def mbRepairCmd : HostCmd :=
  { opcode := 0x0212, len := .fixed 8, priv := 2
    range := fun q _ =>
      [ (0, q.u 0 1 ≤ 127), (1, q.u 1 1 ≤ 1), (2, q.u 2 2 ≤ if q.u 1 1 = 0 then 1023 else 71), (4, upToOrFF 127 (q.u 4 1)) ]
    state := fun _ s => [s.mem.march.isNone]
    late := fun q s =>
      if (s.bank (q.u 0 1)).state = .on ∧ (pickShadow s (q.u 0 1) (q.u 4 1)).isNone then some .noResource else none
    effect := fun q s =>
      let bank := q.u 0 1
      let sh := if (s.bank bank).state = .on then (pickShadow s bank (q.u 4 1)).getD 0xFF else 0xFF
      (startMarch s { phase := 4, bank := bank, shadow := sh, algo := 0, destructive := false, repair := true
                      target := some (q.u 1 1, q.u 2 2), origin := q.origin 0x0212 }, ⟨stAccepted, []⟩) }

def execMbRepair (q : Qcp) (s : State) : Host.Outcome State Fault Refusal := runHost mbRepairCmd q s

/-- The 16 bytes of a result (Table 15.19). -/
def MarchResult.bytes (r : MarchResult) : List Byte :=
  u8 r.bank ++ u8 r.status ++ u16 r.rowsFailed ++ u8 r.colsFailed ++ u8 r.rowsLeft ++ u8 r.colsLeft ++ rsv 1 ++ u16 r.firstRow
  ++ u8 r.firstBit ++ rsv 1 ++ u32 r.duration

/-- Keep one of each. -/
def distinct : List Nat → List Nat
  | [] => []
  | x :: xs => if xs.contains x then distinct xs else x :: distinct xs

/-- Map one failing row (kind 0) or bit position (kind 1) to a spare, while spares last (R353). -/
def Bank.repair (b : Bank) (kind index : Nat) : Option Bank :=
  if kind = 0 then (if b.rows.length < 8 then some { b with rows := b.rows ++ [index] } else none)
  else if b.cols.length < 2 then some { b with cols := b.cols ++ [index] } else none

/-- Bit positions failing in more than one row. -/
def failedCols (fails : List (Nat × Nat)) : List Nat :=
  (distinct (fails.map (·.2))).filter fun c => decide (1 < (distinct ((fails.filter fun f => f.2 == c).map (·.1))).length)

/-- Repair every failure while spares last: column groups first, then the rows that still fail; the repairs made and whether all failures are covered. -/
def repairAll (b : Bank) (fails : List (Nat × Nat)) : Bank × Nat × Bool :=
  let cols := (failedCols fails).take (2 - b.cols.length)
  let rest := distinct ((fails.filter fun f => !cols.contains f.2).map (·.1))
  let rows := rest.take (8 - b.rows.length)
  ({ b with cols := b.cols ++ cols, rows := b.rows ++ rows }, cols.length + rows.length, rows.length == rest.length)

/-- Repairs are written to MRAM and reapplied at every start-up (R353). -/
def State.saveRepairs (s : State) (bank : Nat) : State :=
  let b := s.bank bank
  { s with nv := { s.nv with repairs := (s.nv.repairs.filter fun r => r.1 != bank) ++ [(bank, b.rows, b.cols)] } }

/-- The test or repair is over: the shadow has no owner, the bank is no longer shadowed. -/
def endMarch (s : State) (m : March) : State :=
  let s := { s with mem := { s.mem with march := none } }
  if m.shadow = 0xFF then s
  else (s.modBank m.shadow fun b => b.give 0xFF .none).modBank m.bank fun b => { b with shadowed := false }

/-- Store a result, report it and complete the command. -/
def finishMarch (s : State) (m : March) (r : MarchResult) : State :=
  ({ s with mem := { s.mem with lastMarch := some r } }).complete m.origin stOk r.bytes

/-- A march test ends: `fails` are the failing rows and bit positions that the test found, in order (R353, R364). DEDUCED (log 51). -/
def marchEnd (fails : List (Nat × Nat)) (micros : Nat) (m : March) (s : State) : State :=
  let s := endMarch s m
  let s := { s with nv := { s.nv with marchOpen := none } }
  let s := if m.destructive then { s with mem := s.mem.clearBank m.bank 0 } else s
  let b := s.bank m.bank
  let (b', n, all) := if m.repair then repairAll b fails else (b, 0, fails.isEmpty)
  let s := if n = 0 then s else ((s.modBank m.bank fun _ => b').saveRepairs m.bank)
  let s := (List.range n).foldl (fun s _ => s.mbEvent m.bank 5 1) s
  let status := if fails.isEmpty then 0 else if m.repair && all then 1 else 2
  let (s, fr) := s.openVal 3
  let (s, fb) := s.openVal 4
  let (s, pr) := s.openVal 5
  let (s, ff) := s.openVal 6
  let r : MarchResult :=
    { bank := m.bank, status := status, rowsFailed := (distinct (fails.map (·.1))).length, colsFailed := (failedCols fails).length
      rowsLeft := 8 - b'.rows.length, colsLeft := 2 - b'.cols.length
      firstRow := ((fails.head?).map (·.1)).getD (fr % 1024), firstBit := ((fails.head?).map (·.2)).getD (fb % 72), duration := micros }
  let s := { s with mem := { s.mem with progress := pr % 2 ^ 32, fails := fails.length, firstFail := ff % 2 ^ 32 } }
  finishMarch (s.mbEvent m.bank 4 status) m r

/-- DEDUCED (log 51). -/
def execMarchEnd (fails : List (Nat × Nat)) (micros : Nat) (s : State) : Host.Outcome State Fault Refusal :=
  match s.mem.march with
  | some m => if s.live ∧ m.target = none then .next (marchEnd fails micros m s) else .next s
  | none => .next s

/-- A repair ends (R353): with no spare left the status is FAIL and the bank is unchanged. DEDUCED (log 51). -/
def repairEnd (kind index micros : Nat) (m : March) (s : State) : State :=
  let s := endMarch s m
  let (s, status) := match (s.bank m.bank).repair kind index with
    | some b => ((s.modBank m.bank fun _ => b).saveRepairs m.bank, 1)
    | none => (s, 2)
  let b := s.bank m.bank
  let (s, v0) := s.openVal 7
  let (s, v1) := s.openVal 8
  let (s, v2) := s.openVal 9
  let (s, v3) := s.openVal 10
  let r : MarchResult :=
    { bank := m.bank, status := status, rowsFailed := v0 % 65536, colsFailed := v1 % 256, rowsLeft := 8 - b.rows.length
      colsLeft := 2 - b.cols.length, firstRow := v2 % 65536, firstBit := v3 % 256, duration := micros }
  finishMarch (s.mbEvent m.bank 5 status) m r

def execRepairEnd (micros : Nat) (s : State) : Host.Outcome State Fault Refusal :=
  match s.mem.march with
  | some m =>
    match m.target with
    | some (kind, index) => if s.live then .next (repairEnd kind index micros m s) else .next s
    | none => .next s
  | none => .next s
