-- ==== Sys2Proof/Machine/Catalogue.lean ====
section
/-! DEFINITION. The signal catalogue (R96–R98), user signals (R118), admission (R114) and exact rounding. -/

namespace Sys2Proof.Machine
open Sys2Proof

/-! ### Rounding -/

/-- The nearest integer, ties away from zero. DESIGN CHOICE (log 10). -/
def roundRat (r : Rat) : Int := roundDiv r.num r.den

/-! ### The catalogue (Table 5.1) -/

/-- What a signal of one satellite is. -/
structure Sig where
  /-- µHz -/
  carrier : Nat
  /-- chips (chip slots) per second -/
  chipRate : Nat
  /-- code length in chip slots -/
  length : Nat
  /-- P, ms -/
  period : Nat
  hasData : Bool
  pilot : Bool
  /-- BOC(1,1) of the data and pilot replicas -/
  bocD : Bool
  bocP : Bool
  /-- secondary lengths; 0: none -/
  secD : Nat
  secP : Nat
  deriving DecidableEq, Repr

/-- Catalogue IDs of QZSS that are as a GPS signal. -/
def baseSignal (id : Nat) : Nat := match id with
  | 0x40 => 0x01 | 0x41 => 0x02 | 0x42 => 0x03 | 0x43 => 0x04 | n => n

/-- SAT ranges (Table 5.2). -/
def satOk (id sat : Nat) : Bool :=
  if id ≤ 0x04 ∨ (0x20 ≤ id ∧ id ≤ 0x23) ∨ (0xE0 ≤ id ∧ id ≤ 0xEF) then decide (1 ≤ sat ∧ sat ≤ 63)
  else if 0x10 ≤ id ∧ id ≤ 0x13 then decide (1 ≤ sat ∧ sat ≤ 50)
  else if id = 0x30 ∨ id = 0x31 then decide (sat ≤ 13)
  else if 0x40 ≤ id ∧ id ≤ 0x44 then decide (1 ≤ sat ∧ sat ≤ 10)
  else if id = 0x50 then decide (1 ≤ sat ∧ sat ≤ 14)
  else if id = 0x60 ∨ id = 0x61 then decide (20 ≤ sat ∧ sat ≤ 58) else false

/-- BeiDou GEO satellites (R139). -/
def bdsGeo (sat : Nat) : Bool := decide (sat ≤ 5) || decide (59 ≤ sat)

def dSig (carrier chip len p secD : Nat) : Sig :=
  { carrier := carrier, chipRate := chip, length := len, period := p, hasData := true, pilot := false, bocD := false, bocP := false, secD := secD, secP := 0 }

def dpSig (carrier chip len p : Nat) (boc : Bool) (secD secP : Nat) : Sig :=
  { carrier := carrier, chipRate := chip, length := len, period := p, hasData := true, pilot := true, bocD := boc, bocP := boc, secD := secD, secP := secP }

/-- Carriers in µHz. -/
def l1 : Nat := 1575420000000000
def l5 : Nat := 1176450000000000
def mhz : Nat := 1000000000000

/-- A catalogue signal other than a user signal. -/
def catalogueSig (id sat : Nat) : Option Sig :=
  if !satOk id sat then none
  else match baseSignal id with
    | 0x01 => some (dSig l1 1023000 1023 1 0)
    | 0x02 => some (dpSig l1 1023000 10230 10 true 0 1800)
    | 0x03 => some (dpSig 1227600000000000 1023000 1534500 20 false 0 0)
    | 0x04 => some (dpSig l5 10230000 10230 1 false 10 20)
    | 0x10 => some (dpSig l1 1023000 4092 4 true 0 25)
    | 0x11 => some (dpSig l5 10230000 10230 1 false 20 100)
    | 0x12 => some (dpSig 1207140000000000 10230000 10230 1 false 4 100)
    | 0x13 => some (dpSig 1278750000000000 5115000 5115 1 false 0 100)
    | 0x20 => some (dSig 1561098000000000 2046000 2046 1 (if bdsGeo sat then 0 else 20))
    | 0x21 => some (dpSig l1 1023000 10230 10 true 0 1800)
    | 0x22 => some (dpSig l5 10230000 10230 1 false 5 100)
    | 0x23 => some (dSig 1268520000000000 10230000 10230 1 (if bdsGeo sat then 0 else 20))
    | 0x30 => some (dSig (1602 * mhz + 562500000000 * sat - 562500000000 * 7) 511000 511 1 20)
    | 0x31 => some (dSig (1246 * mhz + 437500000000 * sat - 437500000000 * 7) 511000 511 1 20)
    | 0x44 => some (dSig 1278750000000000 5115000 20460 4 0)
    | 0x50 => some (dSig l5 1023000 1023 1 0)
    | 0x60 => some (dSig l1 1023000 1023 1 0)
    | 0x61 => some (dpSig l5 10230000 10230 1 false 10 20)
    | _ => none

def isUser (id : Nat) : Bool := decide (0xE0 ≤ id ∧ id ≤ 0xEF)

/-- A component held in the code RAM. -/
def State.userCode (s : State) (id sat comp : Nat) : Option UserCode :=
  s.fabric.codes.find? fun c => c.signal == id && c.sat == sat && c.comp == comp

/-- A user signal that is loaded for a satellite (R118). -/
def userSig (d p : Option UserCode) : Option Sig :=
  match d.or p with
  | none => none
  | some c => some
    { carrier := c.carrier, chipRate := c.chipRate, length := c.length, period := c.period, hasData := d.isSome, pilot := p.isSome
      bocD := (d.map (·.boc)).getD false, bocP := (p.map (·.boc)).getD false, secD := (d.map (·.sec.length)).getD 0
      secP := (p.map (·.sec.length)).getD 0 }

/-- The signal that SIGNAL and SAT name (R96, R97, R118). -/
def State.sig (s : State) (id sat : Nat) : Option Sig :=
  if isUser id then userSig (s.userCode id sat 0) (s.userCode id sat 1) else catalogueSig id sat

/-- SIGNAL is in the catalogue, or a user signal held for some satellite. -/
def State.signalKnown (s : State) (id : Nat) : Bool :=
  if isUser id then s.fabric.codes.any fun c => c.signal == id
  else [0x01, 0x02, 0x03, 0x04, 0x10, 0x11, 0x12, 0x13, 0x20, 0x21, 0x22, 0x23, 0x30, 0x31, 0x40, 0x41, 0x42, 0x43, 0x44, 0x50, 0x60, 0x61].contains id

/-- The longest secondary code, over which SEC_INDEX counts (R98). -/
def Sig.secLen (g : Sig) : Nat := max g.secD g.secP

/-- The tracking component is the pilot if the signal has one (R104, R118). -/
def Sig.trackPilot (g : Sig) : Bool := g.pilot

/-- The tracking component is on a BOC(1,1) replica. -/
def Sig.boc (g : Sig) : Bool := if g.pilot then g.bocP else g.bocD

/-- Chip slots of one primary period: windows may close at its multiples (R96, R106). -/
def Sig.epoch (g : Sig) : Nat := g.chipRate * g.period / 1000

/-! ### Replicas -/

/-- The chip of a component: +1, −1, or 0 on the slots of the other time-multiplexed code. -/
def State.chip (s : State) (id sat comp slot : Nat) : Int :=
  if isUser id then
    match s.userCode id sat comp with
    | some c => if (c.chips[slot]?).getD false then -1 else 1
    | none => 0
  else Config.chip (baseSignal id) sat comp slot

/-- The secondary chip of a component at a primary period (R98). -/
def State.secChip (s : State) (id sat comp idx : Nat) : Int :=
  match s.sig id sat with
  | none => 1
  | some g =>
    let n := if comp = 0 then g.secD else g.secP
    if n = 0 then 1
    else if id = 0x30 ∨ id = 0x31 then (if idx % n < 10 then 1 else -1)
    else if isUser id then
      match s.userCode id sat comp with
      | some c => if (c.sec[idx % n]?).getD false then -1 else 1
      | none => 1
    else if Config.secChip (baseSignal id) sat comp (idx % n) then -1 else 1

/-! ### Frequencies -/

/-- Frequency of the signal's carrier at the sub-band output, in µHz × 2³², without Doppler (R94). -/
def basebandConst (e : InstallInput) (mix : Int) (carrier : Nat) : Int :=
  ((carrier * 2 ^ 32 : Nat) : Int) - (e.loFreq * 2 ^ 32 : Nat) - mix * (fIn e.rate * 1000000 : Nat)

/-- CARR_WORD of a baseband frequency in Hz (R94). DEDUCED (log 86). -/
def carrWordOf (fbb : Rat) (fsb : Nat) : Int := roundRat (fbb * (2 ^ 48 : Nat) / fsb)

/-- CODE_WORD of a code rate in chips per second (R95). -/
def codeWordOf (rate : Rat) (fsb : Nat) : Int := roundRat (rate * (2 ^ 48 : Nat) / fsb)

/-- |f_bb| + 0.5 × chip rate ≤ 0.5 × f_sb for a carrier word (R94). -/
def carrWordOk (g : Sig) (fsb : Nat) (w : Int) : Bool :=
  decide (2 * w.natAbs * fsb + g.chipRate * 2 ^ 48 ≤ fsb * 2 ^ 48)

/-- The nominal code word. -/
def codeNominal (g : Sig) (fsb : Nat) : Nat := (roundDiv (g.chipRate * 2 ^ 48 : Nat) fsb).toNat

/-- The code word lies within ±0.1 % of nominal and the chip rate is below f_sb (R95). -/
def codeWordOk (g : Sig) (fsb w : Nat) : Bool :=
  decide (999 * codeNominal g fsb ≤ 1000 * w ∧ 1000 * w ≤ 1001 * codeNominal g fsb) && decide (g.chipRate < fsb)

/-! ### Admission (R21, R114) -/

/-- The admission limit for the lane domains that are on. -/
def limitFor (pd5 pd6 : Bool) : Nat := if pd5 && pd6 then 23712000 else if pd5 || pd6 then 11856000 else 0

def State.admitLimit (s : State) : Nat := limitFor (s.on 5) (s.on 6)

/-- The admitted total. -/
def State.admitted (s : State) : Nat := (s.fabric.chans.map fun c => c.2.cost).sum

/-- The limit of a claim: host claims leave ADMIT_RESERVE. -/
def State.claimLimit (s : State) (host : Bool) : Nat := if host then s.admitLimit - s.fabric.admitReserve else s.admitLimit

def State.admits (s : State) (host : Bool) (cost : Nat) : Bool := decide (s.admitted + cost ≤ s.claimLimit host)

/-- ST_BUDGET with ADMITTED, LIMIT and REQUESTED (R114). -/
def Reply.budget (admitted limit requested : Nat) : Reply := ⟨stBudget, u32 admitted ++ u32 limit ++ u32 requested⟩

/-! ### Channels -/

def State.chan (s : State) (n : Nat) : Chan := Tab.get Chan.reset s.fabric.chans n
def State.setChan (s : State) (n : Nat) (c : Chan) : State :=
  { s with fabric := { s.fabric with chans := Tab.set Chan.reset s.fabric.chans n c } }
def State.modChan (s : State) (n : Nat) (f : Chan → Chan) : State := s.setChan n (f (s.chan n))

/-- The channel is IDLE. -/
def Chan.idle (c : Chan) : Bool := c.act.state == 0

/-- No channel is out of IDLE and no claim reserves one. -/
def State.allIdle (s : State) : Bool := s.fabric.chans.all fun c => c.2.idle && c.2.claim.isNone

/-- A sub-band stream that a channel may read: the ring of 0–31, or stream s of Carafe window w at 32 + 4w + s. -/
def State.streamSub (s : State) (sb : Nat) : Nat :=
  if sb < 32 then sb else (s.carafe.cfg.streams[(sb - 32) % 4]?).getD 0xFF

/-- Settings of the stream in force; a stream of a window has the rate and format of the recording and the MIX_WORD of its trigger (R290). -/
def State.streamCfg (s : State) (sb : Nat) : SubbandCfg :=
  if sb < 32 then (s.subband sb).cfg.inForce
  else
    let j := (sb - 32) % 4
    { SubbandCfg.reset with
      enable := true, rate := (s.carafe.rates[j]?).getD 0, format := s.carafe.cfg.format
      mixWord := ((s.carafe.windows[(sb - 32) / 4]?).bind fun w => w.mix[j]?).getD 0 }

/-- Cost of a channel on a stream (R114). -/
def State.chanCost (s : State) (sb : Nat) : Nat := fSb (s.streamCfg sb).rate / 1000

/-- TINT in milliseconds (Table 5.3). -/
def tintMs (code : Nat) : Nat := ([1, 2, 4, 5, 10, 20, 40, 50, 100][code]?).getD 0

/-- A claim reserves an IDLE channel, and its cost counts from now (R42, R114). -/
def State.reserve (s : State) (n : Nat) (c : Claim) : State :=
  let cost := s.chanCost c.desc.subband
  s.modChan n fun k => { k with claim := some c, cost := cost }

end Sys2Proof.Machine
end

::::::

* [About this exercise]: Across the entries above, find the lines with the string "primary" and copy them.

* [Task response]:
/-- Chip slots of one primary period: windows may close at its multiples (R96, R106). -/
/-- The secondary chip of a component at a primary period (R98). -/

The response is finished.